TASK TO CARRY OUT: In the listing that follows, locate the line containing "match guard with" and the line containing "let sc := scaleFoot f". Retype exactly those two lines and every line between them, and nothing more.
INFORMATION PROVIDED below:
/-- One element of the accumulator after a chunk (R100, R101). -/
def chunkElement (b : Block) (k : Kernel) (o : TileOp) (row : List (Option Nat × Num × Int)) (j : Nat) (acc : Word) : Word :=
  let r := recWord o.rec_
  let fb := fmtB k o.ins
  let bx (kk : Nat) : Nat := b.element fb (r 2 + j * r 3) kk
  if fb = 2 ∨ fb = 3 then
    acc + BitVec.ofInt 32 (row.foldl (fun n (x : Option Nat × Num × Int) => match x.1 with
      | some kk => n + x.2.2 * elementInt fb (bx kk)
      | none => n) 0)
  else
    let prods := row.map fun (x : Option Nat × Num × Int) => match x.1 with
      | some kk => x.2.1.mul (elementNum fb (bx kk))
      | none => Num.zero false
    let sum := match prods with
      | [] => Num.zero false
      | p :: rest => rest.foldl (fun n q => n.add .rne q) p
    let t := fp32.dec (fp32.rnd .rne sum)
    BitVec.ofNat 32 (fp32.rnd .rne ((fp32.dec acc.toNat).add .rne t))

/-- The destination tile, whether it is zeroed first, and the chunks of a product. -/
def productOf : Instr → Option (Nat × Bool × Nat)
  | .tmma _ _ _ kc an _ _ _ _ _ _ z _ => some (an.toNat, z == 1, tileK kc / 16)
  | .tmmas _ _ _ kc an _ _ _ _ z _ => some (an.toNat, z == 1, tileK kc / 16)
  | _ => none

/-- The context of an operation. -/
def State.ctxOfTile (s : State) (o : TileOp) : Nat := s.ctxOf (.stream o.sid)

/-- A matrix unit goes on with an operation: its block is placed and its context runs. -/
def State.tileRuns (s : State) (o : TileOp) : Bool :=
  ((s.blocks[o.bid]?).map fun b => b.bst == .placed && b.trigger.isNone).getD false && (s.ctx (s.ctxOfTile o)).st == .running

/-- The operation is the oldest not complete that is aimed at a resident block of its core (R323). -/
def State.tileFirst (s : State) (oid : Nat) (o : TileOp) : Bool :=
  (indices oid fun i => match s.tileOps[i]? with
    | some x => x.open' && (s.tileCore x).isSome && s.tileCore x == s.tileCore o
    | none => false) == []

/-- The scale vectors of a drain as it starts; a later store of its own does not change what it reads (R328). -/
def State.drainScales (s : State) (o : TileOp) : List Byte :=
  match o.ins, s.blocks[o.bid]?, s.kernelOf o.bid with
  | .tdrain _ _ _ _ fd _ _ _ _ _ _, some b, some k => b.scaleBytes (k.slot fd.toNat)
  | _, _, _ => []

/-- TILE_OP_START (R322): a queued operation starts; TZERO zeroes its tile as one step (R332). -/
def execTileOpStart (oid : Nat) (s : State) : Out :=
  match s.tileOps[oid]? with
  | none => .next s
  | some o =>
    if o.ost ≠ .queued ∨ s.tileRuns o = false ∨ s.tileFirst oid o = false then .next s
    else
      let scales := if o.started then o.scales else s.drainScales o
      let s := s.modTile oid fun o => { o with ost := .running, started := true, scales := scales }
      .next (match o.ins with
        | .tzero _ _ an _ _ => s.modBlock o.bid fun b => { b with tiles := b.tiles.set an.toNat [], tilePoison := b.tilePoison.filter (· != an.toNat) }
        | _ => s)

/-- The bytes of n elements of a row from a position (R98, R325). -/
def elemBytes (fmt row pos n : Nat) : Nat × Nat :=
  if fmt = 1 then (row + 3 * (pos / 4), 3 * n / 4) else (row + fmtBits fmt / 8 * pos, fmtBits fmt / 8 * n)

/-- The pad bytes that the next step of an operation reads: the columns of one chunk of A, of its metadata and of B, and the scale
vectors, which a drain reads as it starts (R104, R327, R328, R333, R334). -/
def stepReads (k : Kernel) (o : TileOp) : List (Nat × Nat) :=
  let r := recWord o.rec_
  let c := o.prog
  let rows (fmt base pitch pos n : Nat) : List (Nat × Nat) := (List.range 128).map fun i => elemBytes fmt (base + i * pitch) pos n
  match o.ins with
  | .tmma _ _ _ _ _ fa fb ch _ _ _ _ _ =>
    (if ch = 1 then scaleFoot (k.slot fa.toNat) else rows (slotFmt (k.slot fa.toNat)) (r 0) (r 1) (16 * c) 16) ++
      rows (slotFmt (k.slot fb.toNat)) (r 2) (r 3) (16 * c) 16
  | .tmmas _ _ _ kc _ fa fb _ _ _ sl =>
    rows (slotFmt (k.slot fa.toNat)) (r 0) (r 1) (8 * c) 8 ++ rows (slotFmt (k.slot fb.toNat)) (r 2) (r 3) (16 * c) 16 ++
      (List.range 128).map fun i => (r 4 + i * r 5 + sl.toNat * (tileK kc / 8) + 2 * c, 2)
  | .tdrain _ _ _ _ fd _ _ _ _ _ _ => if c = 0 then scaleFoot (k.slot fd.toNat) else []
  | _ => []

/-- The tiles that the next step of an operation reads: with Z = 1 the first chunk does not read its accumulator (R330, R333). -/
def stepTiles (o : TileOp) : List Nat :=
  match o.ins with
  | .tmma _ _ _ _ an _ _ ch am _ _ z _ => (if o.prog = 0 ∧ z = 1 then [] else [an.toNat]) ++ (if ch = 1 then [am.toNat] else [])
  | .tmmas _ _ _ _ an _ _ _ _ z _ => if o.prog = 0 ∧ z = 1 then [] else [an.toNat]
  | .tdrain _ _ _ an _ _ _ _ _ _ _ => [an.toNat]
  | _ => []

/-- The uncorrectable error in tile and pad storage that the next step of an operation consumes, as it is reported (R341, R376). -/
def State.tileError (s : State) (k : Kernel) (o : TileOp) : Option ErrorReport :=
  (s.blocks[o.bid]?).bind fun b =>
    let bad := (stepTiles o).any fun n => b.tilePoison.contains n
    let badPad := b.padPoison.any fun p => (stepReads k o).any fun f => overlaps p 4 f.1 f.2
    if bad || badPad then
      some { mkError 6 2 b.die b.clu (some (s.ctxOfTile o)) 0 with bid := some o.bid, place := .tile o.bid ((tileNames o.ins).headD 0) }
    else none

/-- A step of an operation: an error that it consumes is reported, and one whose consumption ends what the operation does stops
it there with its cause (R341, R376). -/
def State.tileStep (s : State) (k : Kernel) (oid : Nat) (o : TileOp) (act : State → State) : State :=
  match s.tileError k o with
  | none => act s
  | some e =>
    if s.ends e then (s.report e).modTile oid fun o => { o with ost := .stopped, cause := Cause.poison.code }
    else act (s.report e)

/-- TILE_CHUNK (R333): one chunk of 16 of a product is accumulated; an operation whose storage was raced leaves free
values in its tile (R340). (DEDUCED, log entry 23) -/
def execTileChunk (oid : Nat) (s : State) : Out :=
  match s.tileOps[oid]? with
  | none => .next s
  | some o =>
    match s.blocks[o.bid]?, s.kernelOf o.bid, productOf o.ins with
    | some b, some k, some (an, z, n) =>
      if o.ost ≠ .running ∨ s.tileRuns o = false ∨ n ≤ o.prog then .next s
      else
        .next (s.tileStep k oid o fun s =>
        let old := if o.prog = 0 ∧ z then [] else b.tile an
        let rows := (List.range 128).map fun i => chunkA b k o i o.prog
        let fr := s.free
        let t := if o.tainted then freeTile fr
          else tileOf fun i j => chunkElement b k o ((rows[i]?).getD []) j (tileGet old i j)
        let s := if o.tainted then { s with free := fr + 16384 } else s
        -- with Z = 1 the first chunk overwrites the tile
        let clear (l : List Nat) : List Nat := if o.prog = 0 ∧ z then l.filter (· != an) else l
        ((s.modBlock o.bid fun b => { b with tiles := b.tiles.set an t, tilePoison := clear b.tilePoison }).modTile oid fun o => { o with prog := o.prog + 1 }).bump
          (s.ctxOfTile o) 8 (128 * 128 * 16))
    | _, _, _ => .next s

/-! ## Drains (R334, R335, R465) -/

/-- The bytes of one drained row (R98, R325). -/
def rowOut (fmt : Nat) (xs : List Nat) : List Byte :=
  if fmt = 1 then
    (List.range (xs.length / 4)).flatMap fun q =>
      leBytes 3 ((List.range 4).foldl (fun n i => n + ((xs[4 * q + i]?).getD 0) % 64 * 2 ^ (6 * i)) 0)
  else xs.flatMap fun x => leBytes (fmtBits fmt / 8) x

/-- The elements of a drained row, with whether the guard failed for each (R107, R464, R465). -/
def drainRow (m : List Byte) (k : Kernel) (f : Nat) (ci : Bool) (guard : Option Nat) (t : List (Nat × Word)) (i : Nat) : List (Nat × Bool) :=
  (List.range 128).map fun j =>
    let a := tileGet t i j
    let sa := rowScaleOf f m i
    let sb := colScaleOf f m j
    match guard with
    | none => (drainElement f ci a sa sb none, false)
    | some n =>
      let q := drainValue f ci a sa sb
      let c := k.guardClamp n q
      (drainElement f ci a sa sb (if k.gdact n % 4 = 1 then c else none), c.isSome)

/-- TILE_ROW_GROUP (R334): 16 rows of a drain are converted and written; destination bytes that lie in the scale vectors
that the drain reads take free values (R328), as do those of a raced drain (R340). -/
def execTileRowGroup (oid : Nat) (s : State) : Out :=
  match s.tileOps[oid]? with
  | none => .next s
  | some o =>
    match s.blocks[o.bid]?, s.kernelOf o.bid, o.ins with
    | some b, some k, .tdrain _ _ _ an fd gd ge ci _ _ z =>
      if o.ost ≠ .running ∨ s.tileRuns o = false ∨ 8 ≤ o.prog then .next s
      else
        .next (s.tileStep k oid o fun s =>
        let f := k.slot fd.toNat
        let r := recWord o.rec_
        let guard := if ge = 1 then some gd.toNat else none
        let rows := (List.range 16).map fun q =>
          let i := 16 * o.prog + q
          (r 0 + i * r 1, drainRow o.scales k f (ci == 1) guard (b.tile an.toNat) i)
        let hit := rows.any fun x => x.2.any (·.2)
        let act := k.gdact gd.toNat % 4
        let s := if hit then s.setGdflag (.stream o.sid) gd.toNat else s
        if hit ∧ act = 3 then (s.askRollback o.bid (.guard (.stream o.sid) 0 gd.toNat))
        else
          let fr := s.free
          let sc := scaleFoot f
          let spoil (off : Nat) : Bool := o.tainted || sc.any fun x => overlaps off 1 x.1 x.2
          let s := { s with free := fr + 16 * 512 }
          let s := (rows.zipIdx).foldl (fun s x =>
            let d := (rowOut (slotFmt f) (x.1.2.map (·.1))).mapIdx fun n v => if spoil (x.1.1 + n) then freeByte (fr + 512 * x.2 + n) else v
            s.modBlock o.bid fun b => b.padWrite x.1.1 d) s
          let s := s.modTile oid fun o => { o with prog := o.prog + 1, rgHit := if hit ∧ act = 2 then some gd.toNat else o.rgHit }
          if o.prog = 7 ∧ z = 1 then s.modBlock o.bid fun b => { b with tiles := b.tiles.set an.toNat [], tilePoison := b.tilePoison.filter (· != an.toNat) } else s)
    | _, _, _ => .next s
End of INFORMATION PROVIDED.
EXERCISE RESULT:
    match guard with
    | none => (drainElement f ci a sa sb none, false)
    | some n =>
      let q := drainValue f ci a sa sb
      let c := k.guardClamp n q
      (drainElement f ci a sa sb (if k.gdact n % 4 = 1 then c else none), c.isSome)

/-- TILE_ROW_GROUP (R334): 16 rows of a drain are converted and written; destination bytes that lie in the scale vectors
that the drain reads take free values (R328), as do those of a raced drain (R340). -/
def execTileRowGroup (oid : Nat) (s : State) : Out :=
  match s.tileOps[oid]? with
  | none => .next s
  | some o =>
    match s.blocks[o.bid]?, s.kernelOf o.bid, o.ins with
    | some b, some k, .tdrain _ _ _ an fd gd ge ci _ _ z =>
      if o.ost ≠ .running ∨ s.tileRuns o = false ∨ 8 ≤ o.prog then .next s
      else
        .next (s.tileStep k oid o fun s =>
        let f := k.slot fd.toNat
        let r := recWord o.rec_
        let guard := if ge = 1 then some gd.toNat else none
        let rows := (List.range 16).map fun q =>
          let i := 16 * o.prog + q
          (r 0 + i * r 1, drainRow o.scales k f (ci == 1) guard (b.tile an.toNat) i)
        let hit := rows.any fun x => x.2.any (·.2)
        let act := k.gdact gd.toNat % 4
        let s := if hit then s.setGdflag (.stream o.sid) gd.toNat else s
        if hit ∧ act = 3 then (s.askRollback o.bid (.guard (.stream o.sid) 0 gd.toNat))
        else
          let fr := s.free
          let sc := scaleFoot f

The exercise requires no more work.